La società veronese ForGreen Spa e Teleambiente, emittente televisiva visibile su canale 78 (Lazio, Umbria), canale 812 (Lombardia) del digitale terrestre, uniscono le forze per promuovere WeForGreen Sharing: una cooperativa con la mission di sviluppare progetti di economia condivisa nel settore delle rinnovabili e della sostenibilità, diffondendo un modello innovativo e strategico di cooperativa energetica tra i cittadini italiani.
Le motivazioni del progetto. Alla presentazione del progetto, Vincenzo Scotti, Amministratore delegato di ForGreen, dichiara “Il modello della cooperativa è pensato come un sistema in cui le persone che vi aderiscono possono promuovere progetti ispirati ad una filosofia di sostenibilità, che spaziano dall’energia rinnovabile, alla mobilità sostenibile, ai gruppi di acquisto. La partnership con TeleAmbiente, consente ai cittadini di diventare soci auto produttori di energia acquistando quote dell’impianto fotovoltaico ‘Fattoria del Sole di Ugento’, oppure soci consumatori scegliendo di ricevere una fornitura di energia rinnovabile e conveniente prodotta grazie agli impianti rinnovabili della cooperativa”. Poi, continua: “Questo progetto si inserisce in un modello più ampio sviluppato da ForGreen di comunità energetiche sostenibili che vuole essere una risposta concreta e innovativa per coinvolgere le persone in un modello di prosumer”.
L’autoproduzione e l’energy sharing.

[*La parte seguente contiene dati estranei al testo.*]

/-- Header stage.
[DEDUCED, safe: log entry 174] -/
def State.loadHeader (s : State) : State :=
  let l := s.ho.ld
  let taint := s.get Reg.HO_SHADOW_taint
  if taint ≠ 0 ∧ 8 ≤ l.got.length ∧ field l.got 7 1 = 1 then s.fateOf [taint] false
  else if l.got.length < 32 then if l.len ≤ l.got.length then s.fateOf [Code.HOIST_FORMAT] false else s
  else
    match s.headerCodes l.got l.len with
    | [] =>
      let s := s.setLd fun d => { d with hdr := true }
      (if field l.got 7 1 = 0 then s.shadowReset else s).readRest
    | cs => s.fateOf cs false

/-- Directory stage.
[DEDUCED, unsafe: log entry 177] -/
def State.loadDir (s : State) : State :=
  let l := s.ho.ld
  let need := 32 + 16 * field l.got 22 2
  if l.got.length < min need l.len then s
  else
    match s.dirCodes l.got l.len with
    | [] => s.setLd fun d => { d with dir := true }
    | cs => s.fateOf cs true

/-- The next section, once its body is in. -/
def State.loadSection (s : State) : State :=
  let l := s.ho.ld
  match (hoistSecs l.got)[l.done]? with
  | none => s
  | some x =>
    if x.size ≠ 0 ∧ l.got.length < x.off + x.size then s
    else
      let r := s.applySection (field l.got 7 1 == 0) x l.got
      let t := r.1.setLd fun d => { d with done := d.done + 1 }
      match r.2 with
      | some c => t.fateOf [c] true
      | none => t

/-- R131, R136: the digest of the bytes before the signature block, and the signature. -/
def State.loadSig (s : State) : State :=
  let l := s.ho.ld
  if l.got.length < l.len ∨ l.done < field l.got 22 2 then s
  else
    let digest := sha384 (l.got.take (l.len - 112))
    let blk := l.got.drop (l.len - 112)
    let s := (upto 12).foldl (fun t k => t.wr (Reg.HO_DIGEST_k k) (field digest (4 * k) 4)) s
    let key := field blk 0 4
    let ok := sigOk blk digest
    -- a hoist that names no hoist key fails, required signature or not (R131)
    if !(decide (4 ≤ key ∧ key ≤ 7)) ∨ (s.get Reg.HO_CTRL_require_sig = 1 ∧ !ok) then s.fateOf [Code.HOIST_SIG] true
    else { s with ho := { s.ho with imgSigned := ok } }.fateOf [Code.OK] false

/-- One stage forward, when its bytes are in.
[DEDUCED, safe: log entry 178] -/
def State.loadStep (s : State) : State :=
  let l := s.ho.ld
  if !l.busy || l.fate.isSome then s
  else if !l.hdr then s.loadHeader
  else if !l.dir then s.loadDir
  else if l.done < field l.got 22 2 then s.loadSection
  else s.loadSig

/-- Every stage the bytes taken so far allow: header, directory, at most 20 sections, signature. -/
def loadRun : Nat → State → State
  | 0, s => s
  | k + 1, s => loadRun k s.loadStep

/--
[DEDUCED, safe: log entry 180] -/
def State.loadGo (s : State) : State := loadRun 24 s

/-! ### The end of a load (R134–R136, R144) -/

/-- A load completes with code `c`; `others` are the codes R47 passed over.
[DEDUCED, safe: log entry 179] -/
def State.loadEnd (s : State) (c : Nat) (others : List Nat) (taints : Bool) : State :=
  let l := s.ho.ld
  let gen := if 10 ≤ l.got.length then field l.got 8 2 else 0
  let s := s.abandon .hoist
  let s := ((s.put Reg.HO_RESULT_load_code c).put Reg.HO_STATUS_last c).put Reg.HO_LOAD_go 0
  let s :=
    if c = Code.OK then
      let s := ((s.put Reg.HO_SHADOW_image 1).put Reg.HO_SHADOW_image_gen gen).put Reg.HO_SHADOW_taint 0
      { s with ho := { s.ho with imgFmt := field l.got 20 1, imgFlags := field l.got 21 1 } }
    else if taints then (s.put Reg.HO_SHADOW_taint c).put Reg.HO_SHADOW_image 0
    else s
  let s := { s with ho := { s.ho with ld := {} } }
  let s := s.raise 33
  let s := others.foldl (fun t d => t.refusal d Unit_.hoist 0 0) s
  let s := (if isFault c then s.fault c Unit_.hoist 0 0 else s).need
  s.record 4 0x01 Unit_.hoist 0 (gen + c * 2 ^ 16)

/-- HOIST_LOAD_END: a load that is decided completes. -/
def execHoistLoadEnd (s : State) : Host.Outcome State Fault Refusal :=
  .next (match s.ho.ld.fate with
    | some (c, others, taints) => if s.active then s.loadEnd c others taints else s
    | none => s)

/-! ### The start (R134, R137, R138, R148) -/

/-- A load, a commit or a discard asked for during a commit: HOIST_BUSY, counted with the refused writes of the shadow that
it would have changed (R48, R148).
[DEDUCED, safe: log entry 186] -/
def State.refuseBusy (s : State) : State := (s.bump Reg.HO_REFUSALS_shadow 1).refusal Code.HOIST_BUSY Unit_.hoist 0 0

/-- A write of `HO_LOAD`; false is `rp_resp` 1. -/
def State.wHoLoad (s : State) (v : Nat) : State × Bool :=
  if !(bit v 0) then (s, true)
  else if s.ho.phase ≠ 0 then (s.refuseBusy, false)
  else if s.ho.ld.busy then (s, true)
  else
    let len := s.rd Reg.HO_SRC_LEN
    let kind := s.get Reg.HO_SRC_HI_kind
    let addr := s.rd Reg.HO_SRC_LO / 64 * 64 + s.get Reg.HO_SRC_HI_addr_hi * 2 ^ 32
    let s := (s.setLd fun _ => { busy := true, kind := kind, addr := addr, len := len, lastAt := s.cyc }).put Reg.HO_LOAD_go 1
    if len = 0 then (s.loadEnd Code.ZERO [] false, true)
    else if 2 ^ 24 < len ∨ kind = 3 ∨ (kind = 1 ∧ (!s.tray ∨ s.storeBytes < addr + len)) then
      (s.loadEnd Code.HOIST_FORMAT [] false, true)
    else if kind = 0 then (s.hostRead .hoist [addr] 0, true)
    else if kind = 1 then (s.fsAccess .hoist false [addr] 0, true)
    else (s, true)

/-! ### Image bytes: lines and fed words (R134, R137) -/

/-- Lines that have come in order join the image; `fuel` bounds their number. -/
def absorbLines : Nat → Loader → Loader
  | 0, l => l
  | k + 1, l =>
    match l.lines.find? fun e => e.1 == l.got.length / 64 with
    | none => l
    | some (i, bs) =>
      absorbLines k { l with got := l.got ++ (padTo 64 bs).take (l.len - l.got.length), lines := Sparse.erase l.lines i }

/-- Line `i` of the image, or a failed read with its code (R134). -/
def State.hoistLine (s : State) (i : Nat) (bs : List Byte) (err : Bool) : State :=
  let l := s.ho.ld
  if !l.busy || l.fate.isSome then s
  else if err then s.fateOf [if l.kind = 0 then Code.DATA_FAULT else Code.UNCORRECTABLE] l.hdr
  else (s.setLd fun d => absorbLines (d.lines.length + 1) { d with lines := Sparse.insert d.lines i bs }).loadGo

/-- A write of `HO_FEED`: taken at once while the image is short of its length, else kept in the feed; false is
`rp_resp` 1.
[DEDUCED, safe: log entry 181] -/
def State.wHoFeed (s : State) (v : Nat) : State × Bool :=
  let l := s.ho.ld
  if !l.busy ∨ l.kind ≠ 2 then (s, false)
  else if l.fate.isNone ∧ l.got.length < l.len then
    ((s.setLd fun d => { d with got := d.got ++ (leBytes 4 v).take (d.len - d.got.length), lastAt := s.cyc }).loadGo, true)
  else if l.feed.length < 256 then (s.setLd fun d => { d with feed := d.feed ++ [v], lastAt := s.cyc }, true)
  else (s, false)

/-- FEED_TIMEOUT (R137): 10 ms without a word end the load with HOIST_FORMAT and taint the shadow. -/
def execFeedTimeout (s : State) : Host.Outcome State Fault Refusal :=
  let l := s.ho.ld
  .next (if s.active && l.busy && l.kind == 2 && l.fate.isNone then (s.passTo (l.lastAt + 10 * msCycles)).loadEnd Code.HOIST_FORMAT [] true else s)

end Sys2Proof.Machine
end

Per chi vorrebbe consumare solo energia rinnovabile è possibile trovare sul mercato diversi operatori che gli possono vendere energia verde applicando delle certificazioni di garanzia di origine. “Abbiamo scelto di supportare la diffusione di un nuovo modello per cambiare l’approccio energetico” spiega Stefano Zago, Direttore responsabile di TeleAmbiente. “Abbiamo individuato in ForGreen e nella cooperativa che ha sviluppato, WeForGreen Sharing, un modello che consente di avere non solo energia verde certificata, ma anche energia verde prodotta attraverso impianti condivisi da cittadini che utilizzano le fonti rinnovabili. Nel 2018 saremo esposti al mercato libero. Quale miglior tutela se non quella di essere soci della stessa cooperativa produttrice di energia?”